Data from PricewaterhouseCoopers (PwC) shows businesses in Africa improved from 46 percent growth in 2021 to 64 percent in 2022.
The East Africa Family Business Survey involved 95 family-run firms in EA, including Kenya, Tanzania, Uganda, Rwanda, and Ethiopia.
Its purpose was to gauge whether current leaders and the next generation of family businesses seek to build trust and secure their legacy.
“Considering the optimism broadly shared amongst many family business owners, now is an opportune time to focus on one of the key strengths of East Africa’s family enterprises: trust,” said Michael Mugasa, Partner and Leader, Private Business Services, PwC East Market Area.

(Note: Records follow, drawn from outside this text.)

@[simp] theorem State.updDie_seqs (s : State) (d : Nat) (f : Die → Die) : (s.updDie d f).seqs = s.seqs := by unfold State.updDie; split <;> rfl
@[simp] theorem State.updDie_cur (s : State) (d : Nat) (f : Die → Die) : (s.updDie d f).cur = s.cur := by unfold State.updDie; split <;> rfl
@[simp] theorem State.updDie_agenda (s : State) (d : Nat) (f : Die → Die) : (s.updDie d f).agenda = s.agenda := by unfold State.updDie; split <;> rfl
@[simp] theorem State.updDie_due (s : State) (d : Nat) (f : Die → Die) : (s.updDie d f).due = s.due := by unfold State.updDie; split <;> rfl
@[simp] theorem State.updDie_fresh (s : State) (d : Nat) (f : Die → Die) : (s.updDie d f).fresh = s.fresh := by unfold State.updDie; split <;> rfl
@[simp] theorem State.updDie_cycle (s : State) (d : Nat) (f : Die → Die) : (s.updDie d f).cycle = s.cycle := by unfold State.updDie; split <;> rfl
@[simp] theorem State.updDie_off (s : State) (d : Nat) (f : Die → Die) : (s.updDie d f).off = s.off := by unfold State.updDie; split <;> rfl
@[simp] theorem State.updDie_recovery (s : State) (d : Nat) (f : Die → Die) : (s.updDie d f).recovery = s.recovery := by unfold State.updDie; split <;> rfl
@[simp] theorem State.updDie_mem (s : State) (d : Nat) (f : Die → Die) : (s.updDie d f).mem = s.mem := by unfold State.updDie; split <;> rfl
@[simp] theorem State.updDie_stage (s : State) (d : Nat) (f : Die → Die) : (s.updDie d f).stage = s.stage := by unfold State.updDie; split <;> rfl
@[simp] theorem State.updDie_bt (s : State) (d : Nat) (f : Die → Die) : (s.updDie d f).bt = s.bt := by unfold State.updDie; split <;> rfl
@[simp] theorem State.updDie_stageWait (s : State) (d : Nat) (f : Die → Die) : (s.updDie d f).stageWait = s.stageWait := by unfold State.updDie; split <;> rfl
@[simp] theorem State.updDie_homes (s : State) (d : Nat) (f : Die → Die) : (s.updDie d f).homes = s.homes := by unfold State.updDie; split <;> rfl
@[simp] theorem State.updDie_slices (s : State) (d : Nat) (f : Die → Die) : (s.updDie d f).slices = s.slices := by unfold State.updDie; split <;> rfl
@[simp] theorem State.updDie_copies (s : State) (d : Nat) (f : Die → Die) : (s.updDie d f).copies = s.copies := by unfold State.updDie; split <;> rfl
@[simp] theorem State.updDie_engCopies (s : State) (d : Nat) (f : Die → Die) : (s.updDie d f).engCopies = s.engCopies := by unfold State.updDie; split <;> rfl
@[simp] theorem State.updDie_engPeerOut (s : State) (d : Nat) (f : Die → Die) : (s.updDie d f).engPeerOut = s.engPeerOut := by unfold State.updDie; split <;> rfl
@[simp] theorem State.updDie_poisoned (s : State) (d : Nat) (f : Die → Die) : (s.updDie d f).poisoned = s.poisoned := by unfold State.updDie; split <;> rfl
@[simp] theorem State.updDie_latches (s : State) (d : Nat) (f : Die → Die) : (s.updDie d f).latches = s.latches := by unfold State.updDie; split <;> rfl
@[simp] theorem State.updDie_pairLatches (s : State) (d : Nat) (f : Die → Die) : (s.updDie d f).pairLatches = s.pairLatches := by unfold State.updDie; split <;> rfl
@[simp] theorem State.updDie_tileVis (s : State) (d : Nat) (f : Die → Die) : (s.updDie d f).tileVis = s.tileVis := by unfold State.updDie; split <;> rfl
@[simp] theorem State.updDie_engPeerBad (s : State) (d : Nat) (f : Die → Die) : (s.updDie d f).engPeerBad = s.engPeerBad := by unfold State.updDie; split <;> rfl
@[simp] theorem State.updDie_roomWait (s : State) (d : Nat) (f : Die → Die) : (s.updDie d f).roomWait = s.roomWait := by unfold State.updDie; split <;> rfl
@[simp] theorem State.updDie_devWrites (s : State) (d : Nat) (f : Die → Die) : (s.updDie d f).devWrites = s.devWrites := by unfold State.updDie; split <;> rfl
@[simp] theorem State.updDie_converted (s : State) (d : Nat) (f : Die → Die) : (s.updDie d f).converted = s.converted := by unfold State.updDie; split <;> rfl
@[simp] theorem State.updDie_tbase (s : State) (d : Nat) (f : Die → Die) : (s.updDie d f).tbase = s.tbase := by unfold State.updDie; split <;> rfl
@[simp] theorem State.updDie_rebases (s : State) (d : Nat) (f : Die → Die) : (s.updDie d f).rebases = s.rebases := by unfold State.updDie; split <;> rfl
@[simp] theorem State.updDie_engGen (s : State) (d : Nat) (f : Die → Die) : (s.updDie d f).engGen = s.engGen := by unfold State.updDie; split <;> rfl
@[simp] theorem State.updDie_hostHorizon (s : State) (d : Nat) (f : Die → Die) : (s.updDie d f).hostHorizon = s.hostHorizon := by unfold State.updDie; split <;> rfl
@[simp] theorem State.updDie_peerHorizon (s : State) (d : Nat) (f : Die → Die) : (s.updDie d f).peerHorizon = s.peerHorizon := by unfold State.updDie; split <;> rfl
@[simp] theorem State.updDie_owners (s : State) (d : Nat) (f : Die → Die) : (s.updDie d f).owners = s.owners := by unfold State.updDie; split <;> rfl
@[simp] theorem State.updDie_bias (s : State) (d : Nat) (f : Die → Die) : (s.updDie d f).bias = s.bias := by unfold State.updDie; split <;> rfl
@[simp] theorem State.updDie_waiting (s : State) (d : Nat) (f : Die → Die) : (s.updDie d f).waiting = s.waiting := by unfold State.updDie; split <;> rfl
@[simp] theorem State.updDie_hostAsked (s : State) (d : Nat) (f : Die → Die) : (s.updDie d f).hostAsked = s.hostAsked := by unfold State.updDie; split <;> rfl
@[simp] theorem State.updDie_flipping (s : State) (d : Nat) (f : Die → Die) : (s.updDie d f).flipping = s.flipping := by unfold State.updDie; split <;> rfl
@[simp] theorem State.updDie_coreTlb (s : State) (d : Nat) (f : Die → Die) : (s.updDie d f).coreTlb = s.coreTlb := by unfold State.updDie; split <;> rfl
@[simp] theorem State.updDie_dieTlb (s : State) (d : Nat) (f : Die → Die) : (s.updDie d f).dieTlb = s.dieTlb := by unfold State.updDie; split <;> rfl
@[simp] theorem State.updDie_mdCached (s : State) (d : Nat) (f : Die → Die) : (s.updDie d f).mdCached = s.mdCached := by unfold State.updDie; split <;> rfl
@[simp] theorem State.updDie_vis (s : State) (d : Nat) (f : Die → Die) : (s.updDie d f).vis = s.vis := by unfold State.updDie; split <;> rfl
@[simp] theorem State.updDie_slates (s : State) (d : Nat) (f : Die → Die) : (s.updDie d f).slates = s.slates := by unfold State.updDie; split <;> rfl
@[simp] theorem State.updDie_chains (s : State) (d : Nat) (f : Die → Die) : (s.updDie d f).chains = s.chains := by unfold State.updDie; split <;> rfl
@[simp] theorem State.updDie_matrix (s : State) (d : Nat) (f : Die → Die) : (s.updDie d f).matrix = s.matrix := by unfold State.updDie; split <;> rfl
@[simp] theorem State.updDie_mgmt (s : State) (d : Nat) (f : Die → Die) : (s.updDie d f).mgmt = s.mgmt := by unfold State.updDie; split <;> rfl
@[simp] theorem State.updDie_energy (s : State) (d : Nat) (f : Die → Die) : (s.updDie d f).energy = s.energy := by unfold State.updDie; split <;> rfl
@[simp] theorem State.updDie_residue (s : State) (d : Nat) (f : Die → Die) : (s.updDie d f).residue = s.residue := by unfold State.updDie; split <;> rfl
@[simp] theorem State.updDie_committed (s : State) (d : Nat) (f : Die → Die) : (s.updDie d f).committed = s.committed := by unfold State.updDie; split <;> rfl
@[simp] theorem State.updDie_windowStart (s : State) (d : Nat) (f : Die → Die) : (s.updDie d f).windowStart = s.windowStart := by unfold State.updDie; split <;> rfl
@[simp] theorem State.updDie_budget (s : State) (d : Nat) (f : Die → Die) : (s.updDie d f).budget = s.budget := by unfold State.updDie; split <;> rfl
@[simp] theorem State.updDie_thermal (s : State) (d : Nat) (f : Die → Die) : (s.updDie d f).thermal = s.thermal := by unfold State.updDie; split <;> rfl
@[simp] theorem State.updDie_errTimes (s : State) (d : Nat) (f : Die → Die) : (s.updDie d f).errTimes = s.errTimes := by unfold State.updDie; split <;> rfl
@[simp] theorem State.updDie_retiredLog (s : State) (d : Nat) (f : Die → Die) : (s.updDie d f).retiredLog = s.retiredLog := by unfold State.updDie; split <;> rfl
@[simp] theorem State.updDie_mcLog (s : State) (d : Nat) (f : Die → Die) : (s.updDie d f).mcLog = s.mcLog := by unfold State.updDie; split <;> rfl
@[simp] theorem State.updDie_image (s : State) (d : Nat) (f : Die → Die) : (s.updDie d f).image = s.image := by unfold State.updDie; split <;> rfl
@[simp] theorem State.updDie_nextImage (s : State) (d : Nat) (f : Die → Die) : (s.updDie d f).nextImage = s.nextImage := by unfold State.updDie; split <;> rfl
@[simp] theorem State.updDie_attQueue (s : State) (d : Nat) (f : Die → Die) : (s.updDie d f).attQueue = s.attQueue := by unfold State.updDie; split <;> rfl
@[simp] theorem State.updDie_ports (s : State) (d : Nat) (f : Die → Die) : (s.updDie d f).ports = s.ports := by unfold State.updDie; split <;> rfl
@[simp] theorem State.updDie_links (s : State) (d : Nat) (f : Die → Die) : (s.updDie d f).links = s.links := by unfold State.updDie; split <;> rfl
@[simp] theorem State.updDie_hostVal (s : State) (d : Nat) (f : Die → Die) : (s.updDie d f).hostVal = s.hostVal := by unfold State.updDie; split <;> rfl
@[simp] theorem State.updDie_hostLines (s : State) (d : Nat) (f : Die → Die) : (s.updDie d f).hostLines = s.hostLines := by unfold State.updDie; split <;> rfl
@[simp] theorem State.updDie_outbox (s : State) (d : Nat) (f : Die → Die) : (s.updDie d f).outbox = s.outbox := by unfold State.updDie; split <;> rfl

@[simp] theorem State.post_due (s : State) (d : Due) : (s.post d).due = s.due ++ [d] := rfl

/-! ## Fields of a sequencer -/

@[simp] theorem Seq.gSet_bound (q : Seq) (n : Nat) (v : DWord) : (q.gSet n v).bound = q.bound := by unfold Seq.gSet; split <;> rfl
@[simp] theorem Seq.gSet_gen (q : Seq) (n : Nat) (v : DWord) : (q.gSet n v).gen = q.gen := by unfold Seq.gSet; split <;> rfl
@[simp] theorem Seq.gSet_pc (q : Seq) (n : Nat) (v : DWord) : (q.gSet n v).pc = q.pc := by unfold Seq.gSet; split <;> rfl
@[simp] theorem Seq.gSet_full (q : Seq) (n : Nat) (v : DWord) : (q.gSet n v).full = q.full := by unfold Seq.gSet; split <;> rfl
@[simp] theorem Seq.gSet_v (q : Seq) (n : Nat) (v : DWord) : (q.gSet n v).v = q.v := by unfold Seq.gSet; split <;> rfl
@[simp] theorem Seq.gSet_p (q : Seq) (n : Nat) (v : DWord) : (q.gSet n v).p = q.p := by unfold Seq.gSet; split <;> rfl
@[simp] theorem Seq.gSet_a (q : Seq) (n : Nat) (v : DWord) : (q.gSet n v).a = q.a := by unfold Seq.gSet; split <;> rfl
@[simp] theorem Seq.gSet_loops (q : Seq) (n : Nat) (v : DWord) : (q.gSet n v).loops = q.loops := by unfold Seq.gSet; split <;> rfl
@[simp] theorem Seq.gSet_pts (q : Seq) (n : Nat) (v : DWord) : (q.gSet n v).pts = q.pts := by unfold Seq.gSet; split <;> rfl
@[simp] theorem Seq.gSet_c (q : Seq) (n : Nat) (v : DWord) : (q.gSet n v).c = q.c := by unfold Seq.gSet; split <;> rfl
@[simp] theorem Seq.gSet_n (q : Seq) (n : Nat) (v : DWord) : (q.gSet n v).n = q.n := by unfold Seq.gSet; split <;> rfl
@[simp] theorem Seq.gSet_pair (q : Seq) (n : Nat) (v : DWord) : (q.gSet n v).pair = q.pair := by unfold Seq.gSet; split <;> rfl
@[simp] theorem Seq.gSet_phys (q : Seq) (n : Nat) (v : DWord) : (q.gSet n v).phys = q.phys := by unfold Seq.gSet; split <;> rfl
@[simp] theorem Seq.gSet_inflight (q : Seq) (n : Nat) (v : DWord) : (q.gSet n v).inflight = q.inflight := by unfold Seq.gSet; split <;> rfl
@[simp] theorem Seq.gSet_peerBad (q : Seq) (n : Nat) (v : DWord) : (q.gSet n v).peerBad = q.peerBad := by unfold Seq.gSet; split <;> rfl
@[simp] theorem Seq.gSet_peerRetry (q : Seq) (n : Nat) (v : DWord) : (q.gSet n v).peerRetry = q.peerRetry := by unfold Seq.gSet; split <;> rfl
@[simp] theorem Seq.gSet_wants (q : Seq) (n : Nat) (v : DWord) : (q.gSet n v).wants = q.wants := by unfold Seq.gSet; split <;> rfl
@[simp] theorem Seq.gSet_mop (q : Seq) (n : Nat) (v : DWord) : (q.gSet n v).mop = q.mop := by unfold Seq.gSet; split <;> rfl
@[simp] theorem Seq.gSet_linkEpoch (q : Seq) (n : Nat) (v : DWord) : (q.gSet n v).linkEpoch = q.linkEpoch := by unfold Seq.gSet; split <;> rfl
@[simp] theorem Seq.gSet_mark (q : Seq) (n : Nat) (v : DWord) : (q.gSet n v).mark = q.mark := by unfold Seq.gSet; split <;> rfl
@[simp] theorem Seq.gSet_strip (q : Seq) (n : Nat) (v : DWord) : (q.gSet n v).strip = q.strip := by unfold Seq.gSet; split <;> rfl
@[simp] theorem Seq.gSet_commit (q : Seq) (n : Nat) (v : DWord) : (q.gSet n v).commit = q.commit := by unfold Seq.gSet; split <;> rfl
@[simp] theorem Seq.gSet_fails (q : Seq) (n : Nat) (v : DWord) : (q.gSet n v).fails = q.fails := by unfold Seq.gSet; split <;> rfl
@[simp] theorem Seq.gSet_age (q : Seq) (n : Nat) (v : DWord) : (q.gSet n v).age = q.age := by unfold Seq.gSet; split <;> rfl
@[simp] theorem Seq.gSet_forced (q : Seq) (n : Nat) (v : DWord) : (q.gSet n v).forced = q.forced := by unfold Seq.gSet; split <;> rfl
@[simp] theorem Seq.gSet_cut (q : Seq) (n : Nat) (v : DWord) : (q.gSet n v).cut = q.cut := by unfold Seq.gSet; split <;> rfl
@[simp] theorem Seq.gSet_phase (q : Seq) (n : Nat) (v : DWord) : (q.gSet n v).phase = q.phase := by unfold Seq.gSet; split <;> rfl
@[simp] theorem Seq.gSet_holds (q : Seq) (n : Nat) (v : DWord) : (q.gSet n v).holds = q.holds := by unfold Seq.gSet; split <;> rfl
@[simp] theorem Seq.gSet_deferred (q : Seq) (n : Nat) (v : DWord) : (q.gSet n v).deferred = q.deferred := by unfold Seq.gSet; split <;> rfl
@[simp] theorem Seq.gSet_pins (q : Seq) (n : Nat) (v : DWord) : (q.gSet n v).pins = q.pins := by unfold Seq.gSet; split <;> rfl
@[simp] theorem Seq.gSet_named (q : Seq) (n : Nat) (v : DWord) : (q.gSet n v).named = q.named := by unfold Seq.gSet; split <;> rfl
@[simp] theorem Seq.gSet_fetched (q : Seq) (n : Nat) (v : DWord) : (q.gSet n v).fetched = q.fetched := by unfold Seq.gSet; split <;> rfl
@[simp] theorem Seq.gSet_lastStore (q : Seq) (n : Nat) (v : DWord) : (q.gSet n v).lastStore = q.lastStore := by unfold Seq.gSet; split <;> rfl
@[simp] theorem Seq.gSet_loadRun (q : Seq) (n : Nat) (v : DWord) : (q.gSet n v).loadRun = q.loadRun := by unfold Seq.gSet; split <;> rfl
@[simp] theorem Seq.gSet_loadLine (q : Seq) (n : Nat) (v : DWord) : (q.gSet n v).loadLine = q.loadLine := by unfold Seq.gSet; split <;> rfl
@[simp] theorem Seq.gSet_wmax (q : Seq) (n : Nat) (v : DWord) : (q.gSet n v).wmax = q.wmax := by unfold Seq.gSet; split <;> rfl
@[simp] theorem Seq.gSet_arrivals (q : Seq) (n : Nat) (v : DWord) : (q.gSet n v).arrivals = q.arrivals := by unfold Seq.gSet; split <;> rfl
@[simp] theorem Seq.gSet_wait (q : Seq) (n : Nat) (v : DWord) : (q.gSet n v).wait = q.wait := by unfold Seq.gSet; split <;> rfl
@[simp] theorem Seq.gSet_note (q : Seq) (n : Nat) (v : DWord) : (q.gSet n v).note = q.note := by unfold Seq.gSet; split <;> rfl
@[simp] theorem Seq.gSet_follow (q : Seq) (n : Nat) (v : DWord) : (q.gSet n v).follow = q.follow := by unfold Seq.gSet; split <;> rfl
@[simp] theorem Seq.gSet_inval (q : Seq) (n : Nat) (v : DWord) : (q.gSet n v).inval = q.inval := by unfold Seq.gSet; split <;> rfl
@[simp] theorem Seq.gSet_peerOut (q : Seq) (n : Nat) (v : DWord) : (q.gSet n v).peerOut = q.peerOut := by unfold Seq.gSet; split <;> rfl
@[simp] theorem Seq.gSet_hostOut (q : Seq) (n : Nat) (v : DWord) : (q.gSet n v).hostOut = q.hostOut := by unfold Seq.gSet; split <;> rfl
@[simp] theorem Seq.gSet_halted (q : Seq) (n : Nat) (v : DWord) : (q.gSet n v).halted = q.halted := by unfold Seq.gSet; split <;> rfl
@[simp] theorem Seq.gSet_stepReq (q : Seq) (n : Nat) (v : DWord) : (q.gSet n v).stepReq = q.stepReq := by unfold Seq.gSet; split <;> rfl
@[simp] theorem Seq.gSet_estepDue (q : Seq) (n : Nat) (v : DWord) : (q.gSet n v).estepDue = q.estepDue := by unfold Seq.gSet; split <;> rfl
@[simp] theorem Seq.gSet_preempt (q : Seq) (n : Nat) (v : DWord) : (q.gSet n v).preempt = q.preempt := by unfold Seq.gSet; split <;> rfl
@[simp] theorem Seq.gSet_pinLate (q : Seq) (n : Nat) (v : DWord) : (q.gSet n v).pinLate = q.pinLate := by unfold Seq.gSet; split <;> rfl
@[simp] theorem Seq.gSet_came (q : Seq) (n : Nat) (v : DWord) : (q.gSet n v).came = q.came := by unfold Seq.gSet; split <;> rfl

“While family businesses have long relied on the trust premium they’ve built for ensuring strong relationships with key stakeholders like their customers, our survey showed many organisations have been slow to adapt to the evolving nature of trust today,” he added.
Business also said that it was essential to be trusted by customers, employees, and family members.
Among them, 56 percent are fully trusted by customers, 47 percent are employees, and 77 percent are family members, which is slightly higher than the global results.
Top priorities for family businesses include expanding into new markets, increasing customer loyalty, strategic acquisitions, the business’ carbon footprint, and social responsibility.
An expanded audience of stakeholders, the report added, includes the general public and younger generations such as millennials and generation Z, who have higher expectations for customer satisfaction and growth.